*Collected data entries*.

/-- SETMODE, ISYNC, WSTROKE, YIELD and TEND: Whenever the instruction issues: SETMODE to 0b11 raises ILLEGAL, to the same or a
less privileged mode, or from supervisor to secure mode with SEC_EN and secure mode available, retires with the change
pending, and raises PRIVILEGE otherwise. ISYNC retires with the patch buffer written to the instruction drawer in order and
empty. WSTROKE in a throughput partition only retires, and in a real-time one leaves the task WAITING for the boundary. YIELD
with no other READY task, a live glue-up or in a handler only retires, and otherwise leaves the task READY and the next READY
task running. TEND raises ILLEGAL with a live glue-up, PRIVILEGE in user mode, and otherwise leaves the context EMPTY. (R101,
R124, R58, R59, R115, R117, R118) -/
def Obligations.ModeChangesAndWaits : Prop :=
  ∀ (s : State) (b : Bench7) (m : BitVec 2),
    let n := b.toNat
    let u := s.atIssue n true
    let v := u.bench n
    let c := u.cc n
    let w := s.atIssue n false
    let may := m.toNat ≤ (w.cc n).mode.toNat ∨ ((w.cc n).mode = mSuper ∧ m = mSecure ∧ (w.cc n).secEn = true ∧ w.secureOk = true)
    (s.issues n .control [] false →
      exec (.setmode b m) s = .next (if m = 3 then w.raise n 1 none
        else if may then (w.retiresFrom w n).modCc n fun d => { d with modeShadow := some m } else w.raise n 2 none)) ∧
    (s.issues n .control [] true →
      (∃ t, exec (.isync b) s = .next t ∧ (t.bench n).patch = [] ∧
        (t.bench n).idrawer = v.patch.foldl (fun d e => d.setBytes e.1 (leBytes 4 e.2.toNat)) v.idrawer ∧ (t.bench n).drawer = v.drawer) ∧
      (u.isRt n = false → exec (.wstroke b) s = .next (u.retiresFrom u n)) ∧
      (u.isRt n = true → ∃ t, exec (.wstroke b) s = .next t ∧ (t.bench n).ctx v.curN =
        { (u.retiresFrom u n).cc n with status := .waiting, await := .boundary }) ∧
      ((v.nextReady v.curN = none ∨ c.glu = true ∨ c.exl = true) → exec (.yield b) s = .next (u.retiresFrom u n)) ∧
      (∀ k, v.nextReady v.curN = some k → k ≠ v.curN → c.glu = false → c.exl = false → ∃ t, exec (.yield b) s = .next t ∧
        ((t.bench n).ctx v.curN).status = .ready ∧ (t.bench n).cur = some k ∧ ((t.bench n).ctx k).status = .running) ∧
      (c.glu = true → exec (.tend b) s = .next (u.raise n 1 none)) ∧
      (c.glu = false → c.mode = mUser → exec (.tend b) s = .next (u.raise n 2 none)) ∧
      (c.glu = false → c.mode ≠ mUser → ∃ t, exec (.tend b) s = .next t ∧ ((t.bench n).ctx v.curN).status = .empty ∧ (t.bench n).patch = []))

/-- The loads from the bench's own drawer: Whenever LB, LBU, LH, LHU or LW issues at an address of its own drawer that is
permitted (below bank 15, or in secure mode while no wipe runs) and aligned (or JMODE.UROT = 1) and no poisoned or
uncorrectable word lies there, exec answers the state in which the words with corrected errors are reported and rd holds the
value: the aligned little-endian word that contains the address, rotated right by 8 x (address mod 4) bits, of which a byte or
half-word load returns the low 8 or 16 bits, sign- or zero-extended. Where a stream has written a byte of that word and the
core does not see it yet, the load completes too, with some value in rd. (R151, R120, R305, R350, R367, R11) -/
def Obligations.DrawerLoads : Prop :=
  ∀ (s : State) (b : Bench7) (rd ra : Reg) (imm : BitVec 16),
    let n := b.toNat
    let a := (((s.cc n).reg ra) + imm.signExtend 32).toNat
    let u := s.atIssue n false
    let m := (u.bench n).drawer
    let a4 := a / 4 * 4
    let word : Word := m.get (a4 + 3) ++ m.get (a4 + 2) ++ m.get (a4 + 1) ++ m.get a4
    let r := word.rotateRight (8 * (a % 4))
    let errs := (u.bench n).eccIn siteDrawer a4 4
    let w := u.eccReports n errs
    let hidden := ∃ x ∈ (s.bench n).unseen, x.off < a4 + 4 ∧ a4 < x.off + x.n
    let gives (i : Instr) (size : Nat) (v : Word) : Prop := (a % size = 0 ∨ (s.cc n).urot = true) →
      (¬ hidden → exec i s = .next (u.retiresFrom (w.modCc n fun c => c.setReg rd v) n)) ∧
      (hidden → ∃ x, exec i s = .next (u.retiresFrom (({ w with free := w.free + 1 } : State).modCc n fun c => c.setReg rd x) n))
    s.issues n .plain [rd, ra] false → a < 0x200000 → (a + 4 ≤ 0x1E0000 ∨ ((s.cc n).mode = mSecure ∧ s.glb.wipe = none)) → eccBad errs = false →
    gives (.lb b rd ra imm) 1 ((r.setWidth 8).signExtend 32) ∧ gives (.lbu b rd ra imm) 1 ((r.setWidth 8).setWidth 32) ∧
    gives (.lh b rd ra imm) 2 ((r.setWidth 16).signExtend 32) ∧ gives (.lhu b rd ra imm) 2 ((r.setWidth 16).setWidth 32) ∧
    gives (.lw b rd ra imm) 4 r

/-- The stores to the bench's own drawer, with their frame: Whenever SB, SH or SW issues at a permitted and aligned address of its
own drawer, the access does not wait for a wipe, and no uncorrectable word lies under a partial store, exec answers a next
state in which the bytes from that address hold the low bytes of the source register, lowest first, and every other byte of
that drawer, every byte of every other drawer, of every instruction drawer and of host memory, and every general register, are
as they were. (R151, R120, R331, R350, R367, R11) -/
def Obligations.DrawerStores : Prop :=
  ∀ (s : State) (b : Bench7) (rs ra : Reg) (imm : BitVec 16),
    let n := b.toNat
    let a := (((s.cc n).reg ra) + imm.signExtend 32).toNat
    let x := (s.cc n).reg rs
    let u := s.atIssue n true
    let stores (i : Instr) (size : Nat) : Prop := a % size = 0 →
      (size = 4 ∨ ∀ e ∈ (u.bench n).eccIn siteDrawer (a / 4 * 4) 4, e.2 ≠ .double) →
      ∃ t, exec i s = .next t ∧
        (∀ k, (t.bench n).drawer.get k = if a ≤ k ∧ k < a + size then (x >>> (8 * (k - a))).setWidth 8 else (s.bench n).drawer.get k) ∧
        (∀ c, c ≠ n → t.bench c = s.bench c) ∧ (t.bench n).idrawer = (s.bench n).idrawer ∧ t.host = s.host ∧
        (∀ r, (t.cc n).reg r = (s.cc n).reg r)
    s.issues n .plain [rs, ra] true → a < 0x200000 → (a + 4 ≤ 0x1E0000 ∨ ((s.cc n).mode = mSecure ∧ s.glb.wipe = none)) →
    stores (.sb b rs ra imm) 1 ∧ stores (.sh b rs ra imm) 2 ∧ stores (.sw b rs ra imm) 4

*Work to be completed*. Report every line of the data in which "raises" appears.

*Task solution*.
/-- SETMODE, ISYNC, WSTROKE, YIELD and TEND: Whenever the instruction issues: SETMODE to 0b11 raises ILLEGAL, to the same or a
pending, and raises PRIVILEGE otherwise. ISYNC retires with the patch buffer written to the instruction drawer in order and
task running. TEND raises ILLEGAL with a live glue-up, PRIVILEGE in user mode, and otherwise leaves the context EMPTY. (R101,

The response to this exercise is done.